Валя с сомнением качает головой, а потом спрашивает:

— И ты всю ночь у него просидела?

— Ну конечно! Всю ночь.

Валя думает, потом говорит:

— Я понимаю, положение действительно безвыходное. Только я советую тебе больше этого не делать.

— Но почему?

— Почему-почему! Пойдут разговоры, сплетни, дойдет до начальства. Да и зачем до начальства — вот Соколова узнает и всыплет тебе.

Я знаю, что Соколова, заведующая бюро обслуживания, самая грозная женщина в «Интуристе», а сейчас, слушая слова Вали, я уже не сомневаюсь: да, Соколова узнает и всыплет! И непонятный страх перед этим именем охватывает меня.

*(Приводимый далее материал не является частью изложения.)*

/-- The accesses at this module of a transaction to a group address at an offset of its units (R22, R23, R389): a write goes
to every leaf of this module once; a read goes to the representative alone, and to nobody here where that is on another
module. -/
def State.groupTxns (s : State) (group src off : Nat) (data : Option (List Byte)) (len : Nat) : List Txn :=
  let ls := s.leaves group
  match data with
  | some bs => (ls.filter (fun l => l / 65536 == s.job.modId)).map (fun l =>
      ⟨src, s.unitTarget (l % 65536) off, some bs, bs.length, 0⟩)
  | none => match ls with
    | l :: _ => if l / 65536 == s.job.modId then [⟨src, s.unitTarget (l % 65536) off, none, len, group⟩] else []
    | [] => []

/-- PACKET_ARRIVE: an access of `src` reaches its endpoint; where `way.group` is a group address, one to that group, and of
`taddr` only the offset within an endpoint counts (assumption 195). Each leaf answers a write for itself, and
GROUP_WRITE_COMPLETE combines the answers. Of `way.flips` bits of one of its words that failed on the way, one is corrected and two are not (R37). -/
def execPacketArrive (src taddr : Nat) (write : Bool) (data : List Byte) (len : Nat) (way : PacketWay) (s : State) :
    Host.Outcome State Fault Refusal :=
  let d := if write then some data else none
  let s1 := s.netError src taddr way.flips
  if 2 ≤ way.flips then done (s1.err eECC_UE)
  else if way.group < 2 ^ 31 then done (s1.arriveTx ⟨src, taddr, d, len, 0⟩)
  else if (s.leaves way.group).isEmpty then done (answer (s1.noSuch (taUnit taddr) (taOff taddr)) way.group)
  else done (forEach (s1.groupTxns way.group src (taOff taddr) d len) (fun s t => s.arriveTx t) s1)

/-- GROUP_WRITE_COMPLETE: every leaf of a group has answered; the first error in depth-first order is the group's
(R24). `results` are leaves with their error codes. -/
def execGroupWriteComplete (group : Nat) (results : List (Nat × Nat)) (s : State) : Host.Outcome State Fault Refusal :=
  let ls := s.leaves (2 ^ 31 + group % 2 ^ 31)
  if !ls.isEmpty && ls.all (fun l => results.any (fun r => r.1 == l)) then
    match ls.find? (fun l => results.any (fun r => r.1 == l && r.2 != 0)) with
    | some l =>
      match results.find? (fun r => r.1 == l && r.2 != 0) with
      | some r => done (s.answerAs (2 ^ 31 + group % 2 ^ 31) r.2 l [])
      | none => done (s.answerAs (2 ^ 31 + group % 2 ^ 31) 0 0 [])
    | none => done (s.answerAs (2 ^ 31 + group % 2 ^ 31) 0 0 [])
  else done s

/-! ### Registers (R12, R14, R30) -/

/-- REGISTER_WRITE: a write of a requester to registers of a unit of this module. The bits of type W1C that the
hardware sets in its cycle are set after it (R13). -/
def execRegisterWrite (src unit off : Nat) (w : RegWrite) (s : State) :
    Host.Outcome State Fault Refusal :=
  let (s1, a) := s.epWrite src unit off w.data
  done (answer (s1.hardSet unit w.events, a))

/-- RC_FIELD_READ: a 4-byte read of a register, whose RC fields it clears. `events` are fields of that register, by their
lowest bit, into which the hardware counts in the same cycle (R14). -/
def execRcFieldRead (src unit off : Nat) (events : List (Nat × Nat)) (s : State) : Host.Outcome State Fault Refusal :=
  let (s1, a) := s.epRead src unit off 4
  let s2 := forEach (fieldsAt (s.regMap unit) off) (fun s f =>
    match f.acc, events.find? (fun e => e.1 == f.lo) with
    | .rc, some e => s.bump unit f e.2
    | _, _ => s) s1
  done (answer (s2, a))

/-- LO_CAPTURE_READ: a read of the low register of a pair, of 4 or of 8 bytes (R30). -/
def execLoCaptureRead (src unit off : Nat) (wide : Bool) (s : State) : Host.Outcome State Fault Refusal :=
  done (answer (s.epRead src unit off (if wide then 8 else 4)))

/-! ### Scratchpad arbitration (R145 to R149) -/

/-- The banks that a request needs. -/
def ArbReq.banks (r : ArbReq) : List Nat :=
  (List.range ((r.off % 64 + r.len + 63) / 64)).map (fun i => (r.off / 64 + i) % 32)

/-- Whether a request is a write of part of a word, which takes two cycles (R147). -/
def ArbReq.splits (r : ArbReq) : Bool := r.data.isSome && (r.off % 4 != 0 || (r.off + r.len) % 4 != 0)

/-- The requester that follows another in the round of a bank: the lowest SRC above it, else the lowest. -/
def nextInRound (last : Nat) (srcs : List Nat) : Option Nat :=
  let up := srcs.filter (fun x => decide (last < x))
  let least (l : List Nat) : Option Nat := l.foldl (fun b x => match b with
    | none => some x
    | some y => some (Nat.min x y)) none
  match least up with
  | some x => some x
  | none => least srcs

/-- Of the requests at a bank, the place of the one that is granted (R145, R146): the oldest promoted one, else of the
widest class the next requester in its round. Of one requester only the oldest competes (R148). -/
def ArbSt.winner (a : ArbSt) (bank : Nat) (open_ : ArbReq → Bool) : Option Nat :=
  let here := a.reqs.zipIdx.filter (fun p => p.1.banks.contains bank && open_ p.1)
  let heads := here.filter (fun p => !(a.reqs.zipIdx.any (fun q =>
    decide (q.2 < p.2) && q.1.src == p.1.src && q.1.banks.contains bank)))
  match (sortBy (fun x y => decide (y.1.waited ≤ x.1.waited)) (heads.filter (fun p => p.1.promoted))).head? with
  | some p => some p.2
  | none =>
    let cls := [0, 1, 2].find? (fun c => heads.any (fun p => arbClass p.1.src == c))
    match cls with
    | none => none
    | some c =>
      let inC := heads.filter (fun p => arbClass p.1.src == c)
      match nextInRound (mget a.last (bank * 4 + c) 0) (inC.map (fun p => p.1.src)) with
      | none => none
      | some src => (inC.find? (fun p => p.1.src == src)).map (fun p => p.2)

/-- The banks that scheduled traffic uses in a cycle: none while the core is frozen or does not run (09_core_sequencer
R207). -/
def State.scheduled (s : State) (die core mask : Nat) : Nat :=
  let u := seqU die core
  if s.rd u Reg.SEQ_STAT_RUN = 1 && s.rd u Reg.SEQ_STAT_FROZEN = 0 then mask else 0

/-- The places of the requests granted in a cycle, bank by bank in ascending order: no two of them use one bank (R137). -/
def ArbSt.grants (a : ArbSt) (free : ArbReq → Nat → Bool) : List Nat :=
  (List.range 32).foldl (fun l b =>
    let used := l.flatMap (fun i => ((a.reqs[i]?).map ArbReq.banks).getD [])
    match a.winner b (fun r => r.banks.all (fun x => free r x && !used.contains x)) with
    | some i => if l.contains i then l else l ++ [i]
    | none => l) []

/-- ARBITRATED_ACCESS: one CCLK of a scratchpad's arbitration. `sched` marks the banks that scheduled traffic uses in it,
`next` those it uses in the next; `upsets` are bits that have failed. -/
def execArbitratedAccess (die core sched next : Nat) (upsets : List (Nat × Nat)) (s0 : State) :
    Host.Outcome State Fault Refusal :=
  let s := s0.upset upsets
  let k := die * 16 + core
  let a := mget s.arbs k {}
  let now := s.scheduled die core sched
  let soon := if s.rd (seqU die core) Reg.SEQ_STAT_RUN = 1 then next else 0
  let idxs := a.grants (fun r b => !bitAt now b && !a.held.contains b && !(r.splits && bitAt soon b))
  let granted := a.reqs.zipIdx.filter (fun p => idxs.contains p.2)
  let denied := (a.reqs.zipIdx.filter (fun p => !idxs.contains p.2)).map (fun p => { p.1 with waited := p.1.waited + 1 })
  let last := granted.foldl (fun m p =>
    mset 0 m ((p.1.banks.head?.getD 0) * 4 + arbClass p.1.src) p.1.src) a.last
  let held := (granted.filter (fun p => p.1.splits)).flatMap (fun p => p.1.banks)
  let s1 : State := { s with arbs := mset {} s.arbs k { a with reqs := denied, last := last, held := held } }
  let u := spU die core
  let stall (s : State) (c : Nat) (f : Field) : State :=
    if denied.any (fun r => arbClass r.src == c) then s.bump u f 1 else s
  let s2 := stall (stall (stall s1 0 Reg.SP_STALL_DMA_COUNT) 1 Reg.SP_STALL_GME_COUNT) 2 Reg.SP_STALL_NARROW_COUNT
  done (forEach (granted.map (fun p => p.1)) (fun s r =>
    answer (s.spAccess r.src die core r.off r.data r.len) r.group) s2)

/-- REQUEST_PROMOTION: requests that have waited 256 CCLK rank above the others at their bank (R146). -/
def execRequestPromotion (die core : Nat) (s : State) : Host.Outcome State Fault Refusal :=
  let k := die * 16 + core
  let a := mget s.arbs k {}
  let due := (a.reqs.filter (fun r => decide (256 ≤ r.waited) && !r.promoted)).length
  let reqs := a.reqs.map (fun r => if 256 ≤ r.waited then { r with promoted := true } else r)
  done (({ s with arbs := mset {} s.arbs k { a with reqs := reqs } } : State).bump (spU die core) Reg.SP_PROMOTE_COUNT due)

/-- A word rewritten by a scrubber: a single-bit error is corrected, and a double-bit error is recorded and kept. -/
def State.scrubWord (s : State) (die core w : Nat) : State :=
  match mget s.ecc w 0 with
  | 1 => { s with ecc := mdel s.ecc w }
  | 2 => s.spFailed die core 4 w
  | _ => s

/-- The row that a bank's scrubber visits, rewritten, and the scrubber at the next one; a pass of bank 0 that ends is
counted (R157). -/
def State.scrubRow (s : State) (die core bank : Nat) : State :=
  let k := die * 16 + core
  let row := mget (mget s.arbs k {}).rows bank 0
  let w0 := (epAddr (spU die core) 0 + 2048 * row + 64 * bank) / 4
  let s1 := forEach ((List.range 16).map (fun i => w0 + i)) (fun s w => s.scrubWord die core w) s
  let a := mget s1.arbs k {}
  let s2 : State := { s1 with arbs := mset {} s1.arbs k { a with rows := mset 0 a.rows bank ((row + 1) % 3072) } }
  if bank = 0 && row = 3071 then s2.bump (spU die core) Reg.SP_STAT_SCRUB_PASSES 1 else s2

/-- SCRATCHPAD_SCRUB: the scrubber of a bank takes the bank's oldest queued word (R155), else the row at which it stands
(R157), in a cycle in which neither scheduled traffic, which `sched` tells, nor an arbitrated request uses the bank. -/
def execScratchpadScrub (die core bank : Nat) (sched : Bool) (upsets : List (Nat × Nat)) (s0 : State) :
    Host.Outcome State Fault Refusal :=
  let s := s0.upset upsets
  let b := bank % 32
  let a := mget s.arbs (die * 16 + core) {}
  let base := epAddr (spU die core) 0
  if s.scheduled die core (b2n sched) ≠ 0 || a.held.contains b || a.reqs.any (fun r => r.banks.contains b) then done s
  else
    match s.scrubQ.find? (fun w => decide (base ≤ 4 * w) && decide (4 * w < base + spBytes) &&
        (4 * w - base) / 64 % 32 == b) with
    | some w => done (({ s with scrubQ := s.scrubQ.filter (fun x => !(x == w)) } : State).scrubWord die core w)
    | none => done (s.scrubRow die core b)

Мы сидим в холле. В это обеденное время здесь обычно много народу, но сейчас зал почти пуст. Только в углу под картиной курят сигары и молчат двое немолодых людей, и около киоска стоят девушки в коротких юбках. Потом девушки уходят, и становится совсем тихо. Слышно, как работает вентиляция, что говорят рядом в бюро обслуживания и как бьют в кабинете управляющего часы. Двое пожилых в углу под картиной по-прежнему молчат, а сладковатый запах сигары наполняет весь холл. Мы разговариваем почти шепотом. Мы знаем, что Соколова терпеть не может, когда кто-нибудь из переводчиков сидит в холле. Она любит порядок. Но во всей гостинице нет другого места, где мы могли бы поговорить, и мы продолжаем сидеть здесь.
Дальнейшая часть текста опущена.